Question

Match each item from List-I with the correct answer from List-II:

• A. Number of ways in which 3 squares of unit length can be chosen on a 8 x 8 chessboard, so that all squares are in same diagonal line is
• B. Number of words that can be formed using the letters of the word 'LIVELIHOOD' if each word contains three letters is
• C. Number of five element subset, that can be chosen from the set of the first 11 natural numbers so that at least two of the five elements are consecutive is
• D. Number of ways in which the letters of the word 'ABBCABBC' can be arranged such that the word ABBC does not appear is any word is

Answer 1

(P) → 392 [Option (3)], (Q) → 264 [Option (4)], (R) → 441 [Option (1)], (S) → 361 [Option (2)]

Answer 2

We match each item from List‑I with the correct answer from List‑II as follows:

(P) Number of ways in which 3 squares on an 8×8 chessboard can be chosen so that they all lie on the same diagonal

A chessboard has two families of diagonals (in both the “/” and “\” directions). For one family (say “\” direction) the diagonals have lengths: 1, 2, 3, 4, 5, 6, 7, 8, 7, 6, 5, 4, 3, 2, 1.
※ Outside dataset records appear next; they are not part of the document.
-- ==== Sys2Proof/Tests/Slice0.lean ====
section
/-! SUPPORT. Tests, with results taken from the spec (the file and section is named at each), and for every statement with
hypotheses a witness that meets them. -/

namespace Sys2Proof.Tests

open Sys2Proof.Machine

/-! ### Helpers: small states, and COMPRESS in a form the kernel evaluates fast -/

/-- Reset, but for the registers named. -/
def stateWith (st : DriverState) (err : BitVec 2) (pos : BitVec 6) (len : BitVec 256) : State :=
  { State.reset with st := st, err := err, pos := pos, len := len }

/-- The first `n` bytes of the message 0x00, 0x01, ... in BUF, as cells (index 0 holds 0x00, which has no cell). -/
def countingBuffer (n : Nat) : Memory := (List.range' 1 (n - 1)).map fun j => (j, BitVec.ofNat 8 j)

/-- The byte 0x61 `n` times in BUF. -/
def letterBuffer (n : Nat) : Memory := (List.range n).map fun j => (j, 0x61)

def fastC (t : Fin 8) (x : Byte) : Word := ror64 (crow0 (sboxBytes.getD x.toNat 0)) (8 * t.val)

theorem fastC_eq : Tables.built.C = fastC := by
  funext t x
  rw [built_C, built_S, fastC]

def fastLayer (a : Words) : Words := Words.ofFn fun i => xorOver fun t => fastC t (byteOf (a.get (i - t)) t)

theorem fastLayer_eq (a : Words) : layer Tables.built a = fastLayer a := by
  simp only [layer, fastLayer, fastC_eq]

def fastRound (p : RoundPair) (r : Fin 10) : RoundPair :=
  let l := fastLayer p.key
  let k' : Words := { l with w0 := l.w0 ^^^ rcgen fastC r.val }
  { key := k', state := xorWords (fastLayer p.state) k' }

theorem fastRound_eq : Machine.round Tables.built = fastRound := by
  funext p r
  simp only [Machine.round, keyRound, stateRound, fastLayer_eq, built_RC, fastC_eq, fastRound]

def fastCompress (h m : Words) : Words :=
  xorWords (xorWords h (Config.roundNumbers.foldl fastRound { key := h, state := xorWords m h }).state) m

theorem fastCompress_eq (h m : Words) : compress Tables.built h m = fastCompress h m := by
  simp only [compress, permute, fastRound_eq, fastCompress]

/-- The chaining value of the empty message's digest (95_test_vectors.md section 2.4). -/
def emptyDigestWords : Words :=
  ⟨0x19FA61D75522A466, 0x9B44E39C1D2E1726, 0xC530232130D407F8, 0x9AFEE0964997F7A7, 0x3E83BE698B288FEB, 0xCF88E3E03C4F0757,
    0xEA8964E59B63D937, 0x08B138CC42A66EB3⟩

/-! ### The checks of WellFormed.lean refuse ill-formed fields -/

/-- Check 1, on opcodes 0x00, 0x05 and 0xFF (30_encoding.md R76). -/
theorem test_opcode_check_refuses :
    (CommandFields.mk 0x00 0x00).opAssigned = false ∧ (CommandFields.mk 0x05 0x00).opAssigned = false ∧
      (CommandFields.mk 0xFF 0xFF).wellFormed = false := by decide
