/-! ## Reset and steps -/

/-- R54: what a hardware reset and `SOFT_RESET` leave. -/
def Obligations.ResetsLeaveResetValues : Prop :=
  ∀ s : State,
    (InternalAtReset (hardReset s) ∧ (∀ p ∈ resetReads, readWord (hardReset s) p.1 = p.2)
      ∧ (∀ off ∈ counterOffsets, readWord (hardReset s) off = 0)
      ∧ readWord (hardReset s) 0x0C0 = BitVec.ofNat 32 Config.outCap
      ∧ readWord (hardReset s) 0x0C4 = BitVec.ofNat 32 Config.maxFrameBits)
    ∧ ∃ t, exec .softReset s = .next t ∧ InternalAtReset t ∧ (∀ off ∈ counterOffsets, readWord t off = 0) ∧ t.cfg = s.cfg

/-- The step around `exec` (the model's choice, log 1). The accepted offer is taken off the list and its decoded instruction is
run; so is a well-formed instruction that is offered first at a port that accepts it. An accepted reset resets the block, and with
every offer held nothing happens. -/
def Obligations.StepRunsDecodedOffer : Prop :=
  (∀ (s : State) (o : Offer) (rest : List Offer) (i : Instr),
    takeOffer s s.offers = some (o, rest) → o.port ≠ .reset → decode o.port o.bytes = .ok i →
      step s = exec i { s with offers := rest })
  ∧ (∀ (s : State) (i : Instr) (rest : List Offer),
    wf i = true → s.offers = offerOf i :: rest → portReady s (portOf i) = true →
      step s = exec i { s with offers := rest })
  ∧ (∀ (s : State) (o : Offer) (rest : List Offer),
    takeOffer s s.offers = some (o, rest) → o.port = .reset → step s = .next (hardReset { s with offers := rest }))
  ∧ ∀ s : State, (∀ o ∈ s.offers, portReady s o.port = false) → step s = .next s

/-! ## Encodings -/

/-- Decode and encode agree on every well-formed instruction, with every operand. -/
def Obligations.DecodeEncodeRoundTrip : Prop := ∀ i : Instr, wf i = true → decode (portOf i) (encode i) = .ok i

/-- Words written out from the spec's encodings decode to the instructions they stand for (30_encoding.md R83 to R85, R87). The
clauses with `decodeTableWord` rest on the model's choice of the format that a bare word is read in, by its width and value
(log 5), and those on a `MODE` word (R91) on the model's unit ports (log 4). -/
def Obligations.SpecWordsDecode : Prop :=
  decodeTableWord 32 0x00000001 = some .start ∧ decodeTableWord 32 0x00000006 = some .clearErrors
    ∧ decodeTableWord 32 0x00000007 = some (.cmdIllegal 7) ∧ decodeTableWord 32 0x00000011 = some (.cmdIllegal 0x11)
    ∧ decode .input [0x64, 0x00] = .ok (.sym 100) ∧ decode .input [0x9B, 0x01] = .ok (.symLast 0x9B)
    ∧ decodeTableWord 8 0x10 = some (.nrzs 0) ∧ decodeTableWord 8 0x18 = some .diffReserved

/-- R84 with R82 and R83: every word written to `CMD` decodes to a well-formed instruction, and to `CMD_ILLEGAL` exactly where one
of bits 31:4 is set or OPCODE is 7 to F. -/
def Obligations.CommandWordsMatchWhole : Prop :=
  ∀ w : Word,
    (decode .cmd (leBytes 4 w.toNat) = .ok (.cmdIllegal w) ↔ (w >>> 4 ≠ 0 ∨ 7 ≤ (w &&& 0xF).toNat))
      ∧ (∃ j, decode .cmd (leBytes 4 w.toNat) = .ok j ∧ wf j = true)
      ∧ (∀ j, decode .cmd (leBytes 4 w.toNat) = .ok j → wf j = true)

/-- R66: an access at a misaligned offset or of a width other than 32 bits is refused and takes no step, a read as a write with
any data (the places of a transaction's fields are the model's, log 3). -/
def Obligations.MisalignedAndNarrowAccessesRefused : Prop :=
  (∀ (off : BitVec 12) (v : Word) (s : State), off.toNat % 4 ≠ 0 →
      exec (.read off) s = .refused .misalignedAccess ∧ exec (.write off v) s = .refused .misalignedAccess)
    ∧ (∀ (s : State) (bytes : List Byte) (rest : List Offer),
        s.offers = { port := .host, bytes := bytes } :: rest → bytes.length ≠ 6 →
          step s = .refused (.badEncoding .accessWidth))
    ∧ (∀ (s : State) (off : BitVec 12) (rest : List Offer), off.toNat % 4 ≠ 0 →
        s.offers = { port := .host, bytes := leBytes 6 (2 * off.toNat) } :: rest →
          step s = .refused (.badEncoding .misalignedOffset))
    ∧ (∀ (s : State) (off : BitVec 12) (v : Word) (rest : List Offer), off.toNat % 4 ≠ 0 →
        s.offers = { port := .host, bytes := leBytes 6 (1 + 2 * off.toNat + 2 ^ 13 * v.toNat) } :: rest →
          step s = .refused (.badEncoding .misalignedOffset))

/-! ## Host reads and writes -/

/-- R270, with the register map of R22: the value of every read, and no change but the answer (log 6). -/
def Obligations.ReadAnswersRegisterValue : Prop :=
  ∀ (s : State) (off : BitVec 12), off.toNat % 4 = 0 →
    exec (.read off) s = .next { s with answer := .rdata (readWord s off) }
      ∧ (off = 0x000 → readWord s off = 0x53440025)
      ∧ (off = 0x004 → readWord s off = 0x00000007)
      ∧ (off = 0x008 → readWord s off = 0)
      ∧ (off = 0x00C → readWord s off = statusWord s)
      ∧ (off = 0x010 → readWord s off = s.cfg.mode)
      ∧ (off = 0x014 → readWord s off = s.cfg.syncLen)
      ∧ (off = 0x018 → readWord s off = s.cfg.syncWordLo)
      ∧ (off = 0x01C → readWord s off = s.cfg.syncWordHi)
      ∧ (off = 0x020 → readWord s off = s.cfg.frameBits)
      ∧ (off = 0x024 → readWord s off = s.cfg.acqThresh)
      ∧ (off = 0x028 → readWord s off = s.cfg.chkThresh)
      ∧ (off = 0x02C → readWord s off = s.cfg.lockCfg)
      ∧ (off = 0x030 → readWord s off = s.cfg.vitCfg)
      ∧ (off = 0x040 → readWord s off = s.counters.framesEmitted)
      ∧ (off = 0x044 → readWord s off = s.counters.syncErrors)
      ∧ (off = 0x048 → readWord s off = s.counters.mismatchFrames)
      ∧ (off = 0x04C → readWord s off = s.counters.rsUncorrFrames)
      ∧ (off = 0x050 → readWord s off = s.counters.lastVitBer)
      ∧ (off = 0x054 → readWord s off = s.counters.lastScore)
      ∧ (off = 0x058 → readWord s off = hypWord s.deframer.hyp)
      ∧ (off = 0x05C → readWord s off = s.counters.lastTag)
      ∧ (off = 0x060 → readWord s off = s.counters.symbolsIn)
      ∧ (∀ b : Nat, b < 8 → off.toNat = 0x080 + 4 * b → readWord s off = s.counters.rsCorrTotal.getD b 0)
      ∧ (∀ b : Nat, b < 8 → off.toNat = 0x0A0 + 4 * b → readWord s off = s.counters.rsCorrLast.getD b 0)
      ∧ (off = 0x0C0 → readWord s off = BitVec.ofNat 32 Config.outCap)
      ∧ (off = 0x0C4 → readWord s off = BitVec.ofNat 32 Config.maxFrameBits)
      ∧ (off = 0x0C8 → readWord s off = BitVec.ofNat 32 s.queue.length)
      ∧ ((0x030 < off.toNat ∧ off.toNat < 0x040) ∨ (0x060 < off.toNat ∧ off.toNat < 0x080) ∨ 0x0C8 < off.toNat →
          readWord s off = 0)

/-- R271: a write executes a command, stores a configuration register in `IDLE`, sets `WR_ERR`, or does nothing. -/
def Obligations.WriteFollowsAccessClass : Prop :=
  ∀ (s : State) (off : BitVec 12) (v : Word), off.toNat % 4 = 0 →
    (off = 0x008 → exec (.write off v) s = exec (decodeCommand v) s)
      ∧ (0x010 ≤ off.toNat ∧ off.toNat ≤ 0x030 → s.run = .idle →
          ∃ t, exec (.write off v) s = .next { s with cfg := t }
            ∧ t.mode = (if off = 0x010 then v &&& 0x00003FFF else s.cfg.mode)
            ∧ t.syncLen = (if off = 0x014 then v &&& 0x0000007F else s.cfg.syncLen)
            ∧ t.syncWordLo = (if off = 0x018 then v else s.cfg.syncWordLo)
            ∧ t.syncWordHi = (if off = 0x01C then v else s.cfg.syncWordHi)
            ∧ t.frameBits = (if off = 0x020 then v else s.cfg.frameBits)
            ∧ t.acqThresh = (if off = 0x024 then v else s.cfg.acqThresh)
            ∧ t.chkThresh = (if off = 0x028 then v else s.cfg.chkThresh)
            ∧ t.lockCfg = (if off = 0x02C then v &&& 0x0000FFFF else s.cfg.lockCfg)
            ∧ t.vitCfg = (if off = 0x030 then v &&& 0x00FFFFFF else s.cfg.vitCfg))
      ∧ (0x010 ≤ off.toNat ∧ off.toNat ≤ 0x030 → s.run ≠ .idle →
          exec (.write off v) s = .next { s with errors := { s.errors with wrErr := true } })
      ∧ (off.toNat < 0x008 ∨ off.toNat = 0x00C ∨ (0x040 ≤ off.toNat ∧ off.toNat ≤ 0x060)
            ∨ (0x080 ≤ off.toNat ∧ off.toNat ≤ 0x0C8) →
          exec (.write off v) s = .next { s with errors := { s.errors with wrErr := true } })
      ∧ ((0x030 < off.toNat ∧ off.toNat < 0x040) ∨ (0x060 < off.toNat ∧ off.toNat < 0x080) ∨ 0x0C8 < off.toNat →
          exec (.write off v) s = .next s)

/-- R25: the fields of `STATUS` (for counts that fill their eight bits, R164). -/
def Obligations.StatusFields : Prop :=
  ∀ s : State, s.deframer.good ≤ 255 → s.deframer.miss ≤ 255 →
    ((statusWord s).extractLsb' 0 2).toNat = lockCode s.deframer.lock
      ∧ ((statusWord s).extractLsb' 2 2).toNat = runCode s.run
      ∧ (statusWord s).getLsbD 4 = s.errors.cfgErr
      ∧ (statusWord s).getLsbD 5 = s.errors.cmdErr
      ∧ (statusWord s).getLsbD 6 = s.errors.wrErr
      ∧ ((statusWord s).getLsbD 7 = true ↔ (s.run = .stopped ∨ s.run = .done) ∧ s.queue = [])
      ∧ (statusWord s).getLsbD 8 = s.errors.aborted
      ∧ (statusWord s).getLsbD 9 = inReady s
      ∧ (statusWord s).extractLsb' 10 2 = 0
      ∧ ((statusWord s).extractLsb' 12 4).toNat = s.errors.cfgFail.toNat
      ∧ ((statusWord s).extractLsb' 16 8).toNat = s.deframer.good
      ∧ ((statusWord s).extractLsb' 24 8).toNat = s.deframer.miss

/-- R37: the `HYP` register's view of the held hypothesis, its reset value, and that `CLEAR_COUNTERS` leaves it. -/
def Obligations.HypRegisterFields : Prop :=
  ∀ s : State,
    (readWord s 0x058).extractLsb' 0 3 = s.deframer.hyp
      ∧ ((readWord s 0x058).extractLsb' 3 2).toNat
          = ((s.deframer.hyp.getLsbD 1).toNat + 2 * (s.deframer.hyp.getLsbD 0).toNat) % 4
      ∧ (readWord s 0x058).getLsbD 5 = s.deframer.hyp.getLsbD 2
      ∧ (readWord s 0x058).getLsbD 6 = s.deframer.hyp.getLsbD 0
      ∧ (readWord s 0x058) >>> 7 = 0
      ∧ readWord State.reset 0x058 = 0
      ∧ (∃ t, exec .clearCounters s = .next t ∧ readWord t 0x058 = readWord s 0x058)
      ∧ (s.deframer.hyp.toNat < 2 →
          ((readWord s 0x058).extractLsb' 3 2).toNat = 0 ∨ ((readWord s 0x058).extractLsb' 3 2).toNat = 2)

/-! ## Commands -/

/-- R278: `NOP` changes nothing. -/
def Obligations.NopChangesNothing : Prop :=
  ∀ s : State, exec .nop s = .next s ∧ exec (.write 0x008 0x00000000) s = .next s

/-- R272: `START` in `IDLE` validates the configuration and begins, or reports the first failing check and nothing else; elsewhere
it is out of state. -/
def Obligations.StartValidatesAndBegins : Prop :=
  ∀ s : State,
    (s.run = .idle → ConfigLegal s.cfg →
      exec .start s
        = .next
            { s with
              run := .running, nv := 0, avail := 0, soft := []
              deframer := { lock := .noSync, phase := .search, hyp := 0, good := 0, miss := 0, flag := false, pos := 0 }
              lastBit := false, pm := List.replicate 256 0, queue := [], txPos := 0
              counters := { s.counters with symbolsIn := 0 } })
    ∧ (s.run = .idle → ∀ k : Nat, StartCheckFails s.cfg k → (∀ j, j < k → ¬ StartCheckFails s.cfg j) →
        exec .start s
          = .next { s with errors := { s.errors with cfgErr := true, cfgFail := BitVec.ofNat 3 k } })
    ∧ (s.run ≠ .idle → exec .start s = .next { s with errors := { s.errors with cmdErr := true } })

/-- R273: `STOP` where it is legal discards the queue, closes both streams and marks a cut transfer; in `IDLE` it is out of
state. -/
def Obligations.StopDiscardsAndCloses : Prop :=
  ∀ s : State,
    (s.run ≠ .idle →
      exec .stop s
          = .next
              { s with
                run := .stopped, queue := [], txPos := 0
                errors :=
                  { s.errors with aborted := s.errors.aborted || decide (s.queue ≠ [] ∧ 0 < s.txPos) } }
        ∧ ∃ t, exec .stop s = .next t ∧ inReady t = true ∧ outClosed t = true)
    ∧ (s.run = .idle → exec .stop s = .next { s with errors := { s.errors with cmdErr := true } })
Only those diagonals with length L ≥ 3 contribute and the number chosen from a diagonal of length L is C(L, 3). For one direction the sum is: C(3,3)+C(4,3)+C(5,3)+C(6,3)+C(7,3)+C(8,3)+C(7,3)+C(6,3)+C(5,3)+C(4,3)+C(3,3) = 1+4+10+20+35+56+35+20+10+4+1 = 196. Since both diagonal directions are identical, total = 2×196 = 392.

Thus, (P) = 392 → Option (3).

(Q) Number of three‐letter words formed using the letters of “LIVELIHOOD”

Letters in LIVELIHOOD (10 letters): ‑ Frequency: L(2), I(2), O(2), and V, E, H, D (each 1).

Two cases:

1. All three letters distinct: There are 7 distinct letters. Arrangements = P(7,3) = 7×6×5 = 210.

2. Two letters identical and one different: Only letters with at least 2 copies (L, I, O) can be repeated. For any such letter, choose one different letter (from the remaining 6 distinct letters) and arrange A, A, B in 3!/2! = 3 ways. Total = 3×6×3 = 54.

Thus, total words = 210 + 54 = 264. So, (Q) = 264 → Option (4).

(R) Number of 5‑element subsets from the first 11 natural numbers with at least two consecutive numbers

Total 5‑element subsets = C(11, 5) = 462.

Subsets with no two consecutive numbers = C(11 – 5 + 1, 5) = C(7, 5) = 21.

So, subsets with at least one pair consecutive = 462 – 21 = 441. Thus, (R) = 441 → Option (1).

(S) Number of arrangements of “ABBCABBC” in which “ABBC” does NOT appear as a block

Total arrangements of “ABBCABBC” (8 letters with A(2), B(4), C(2)) are: = 8!/(2!4!2!) = 420.

Now count arrangements that DO contain “ABBC” as a contiguous block. Treat “ABBC” as a single entity (block X). Removing the letters in one block from the multiset: Original: A(2), B(4), C(2). After removing “A, B, B, C”: remaining: A(1), B(2), C(1) (4 letters). Now we arrange the 5 objects: X, A, B, B, C. Number of arrangements = 5!/(2!) = 60. However, note that if the arrangement contains two occurrences of “ABBC” (which happens only in the unique case “ABBCABBC”), it is over‐counted. Since the arrangement “ABBCABBC” appears in 2 ways in this scheme, subtract 1. Thus, arrangements with “ABBC” appearing = 60 – 1 = 59.

So, arrangements avoiding “ABBC” = 420 – 59 = 361. Thus, (S) = 361 → Option (2).

Summary: For (P), sum C(L,3) over diagonals of length ≥ 3 in both directions. For (Q), add arrangements with 3 distinct letters and with one pair of identical letters. For (R), subtract the no‐consecutive subsets from total subsets. For (S), compute total arrangements and subtract those having “ABBC” (using block method with an adjustment for double counting).